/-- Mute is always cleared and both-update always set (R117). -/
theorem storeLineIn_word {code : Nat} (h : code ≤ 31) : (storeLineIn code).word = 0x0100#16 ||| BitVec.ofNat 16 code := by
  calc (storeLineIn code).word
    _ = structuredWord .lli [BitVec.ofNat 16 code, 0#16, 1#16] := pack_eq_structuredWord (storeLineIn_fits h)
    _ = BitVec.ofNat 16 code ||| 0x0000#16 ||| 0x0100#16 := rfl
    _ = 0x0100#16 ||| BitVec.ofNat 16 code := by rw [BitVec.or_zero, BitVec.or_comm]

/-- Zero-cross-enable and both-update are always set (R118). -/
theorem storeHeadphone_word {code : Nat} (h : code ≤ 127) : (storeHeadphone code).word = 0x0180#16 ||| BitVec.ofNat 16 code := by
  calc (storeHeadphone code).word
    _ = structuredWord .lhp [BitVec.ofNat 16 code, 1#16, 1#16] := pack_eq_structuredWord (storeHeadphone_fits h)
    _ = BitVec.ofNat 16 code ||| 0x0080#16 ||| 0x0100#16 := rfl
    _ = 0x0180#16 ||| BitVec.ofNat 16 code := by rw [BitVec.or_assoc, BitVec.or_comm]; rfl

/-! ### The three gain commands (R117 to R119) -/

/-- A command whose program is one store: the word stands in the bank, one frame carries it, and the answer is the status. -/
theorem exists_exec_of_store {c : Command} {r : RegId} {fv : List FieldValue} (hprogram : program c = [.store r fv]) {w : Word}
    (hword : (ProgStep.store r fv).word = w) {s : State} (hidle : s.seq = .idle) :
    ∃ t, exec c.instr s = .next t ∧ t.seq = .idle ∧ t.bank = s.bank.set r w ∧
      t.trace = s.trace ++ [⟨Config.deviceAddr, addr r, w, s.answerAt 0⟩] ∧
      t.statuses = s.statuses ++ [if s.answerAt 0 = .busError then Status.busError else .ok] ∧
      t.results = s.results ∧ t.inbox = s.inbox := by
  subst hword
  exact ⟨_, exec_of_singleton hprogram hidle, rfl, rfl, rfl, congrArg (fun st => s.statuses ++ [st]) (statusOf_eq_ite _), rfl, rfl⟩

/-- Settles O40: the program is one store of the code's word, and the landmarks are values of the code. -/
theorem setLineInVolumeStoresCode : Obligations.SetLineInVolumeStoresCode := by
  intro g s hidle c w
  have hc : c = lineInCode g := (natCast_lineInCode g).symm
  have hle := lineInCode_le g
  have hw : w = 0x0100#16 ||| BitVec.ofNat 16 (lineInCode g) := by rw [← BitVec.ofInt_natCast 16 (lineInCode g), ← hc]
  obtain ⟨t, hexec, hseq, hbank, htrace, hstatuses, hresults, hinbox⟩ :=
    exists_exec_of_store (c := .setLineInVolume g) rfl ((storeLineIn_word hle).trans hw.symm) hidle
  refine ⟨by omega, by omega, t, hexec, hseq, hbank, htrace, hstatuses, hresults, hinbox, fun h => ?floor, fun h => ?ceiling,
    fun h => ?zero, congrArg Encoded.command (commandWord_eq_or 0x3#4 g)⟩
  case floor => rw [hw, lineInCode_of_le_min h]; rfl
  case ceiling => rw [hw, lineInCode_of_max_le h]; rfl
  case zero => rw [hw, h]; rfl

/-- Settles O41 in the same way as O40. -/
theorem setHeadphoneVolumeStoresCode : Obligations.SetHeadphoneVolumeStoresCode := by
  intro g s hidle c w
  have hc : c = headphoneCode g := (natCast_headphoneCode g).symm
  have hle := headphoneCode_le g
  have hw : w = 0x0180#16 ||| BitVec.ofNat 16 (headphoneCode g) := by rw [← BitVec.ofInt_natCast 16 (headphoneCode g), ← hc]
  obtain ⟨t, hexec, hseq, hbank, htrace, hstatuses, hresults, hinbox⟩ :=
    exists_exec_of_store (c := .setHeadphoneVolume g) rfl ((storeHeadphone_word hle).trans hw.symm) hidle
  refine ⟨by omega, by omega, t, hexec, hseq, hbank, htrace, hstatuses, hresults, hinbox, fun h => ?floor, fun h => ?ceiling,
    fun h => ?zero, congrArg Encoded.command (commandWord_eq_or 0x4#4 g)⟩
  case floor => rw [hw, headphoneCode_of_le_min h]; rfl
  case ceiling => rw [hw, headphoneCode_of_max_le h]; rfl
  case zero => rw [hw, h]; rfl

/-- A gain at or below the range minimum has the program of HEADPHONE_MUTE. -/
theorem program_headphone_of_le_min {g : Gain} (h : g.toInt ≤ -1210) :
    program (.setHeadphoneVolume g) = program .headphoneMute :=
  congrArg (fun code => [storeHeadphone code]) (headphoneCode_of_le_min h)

### About this task
Pick each line holding the word "case" out of the data and copy it.

### Answer space
  case floor => rw [hw, lineInCode_of_le_min h]; rfl
  case ceiling => rw [hw, lineInCode_of_max_le h]; rfl
  case zero => rw [hw, h]; rfl
  case floor => rw [hw, headphoneCode_of_le_min h]; rfl
  case ceiling => rw [hw, headphoneCode_of_max_le h]; rfl
  case zero => rw [hw, h]; rfl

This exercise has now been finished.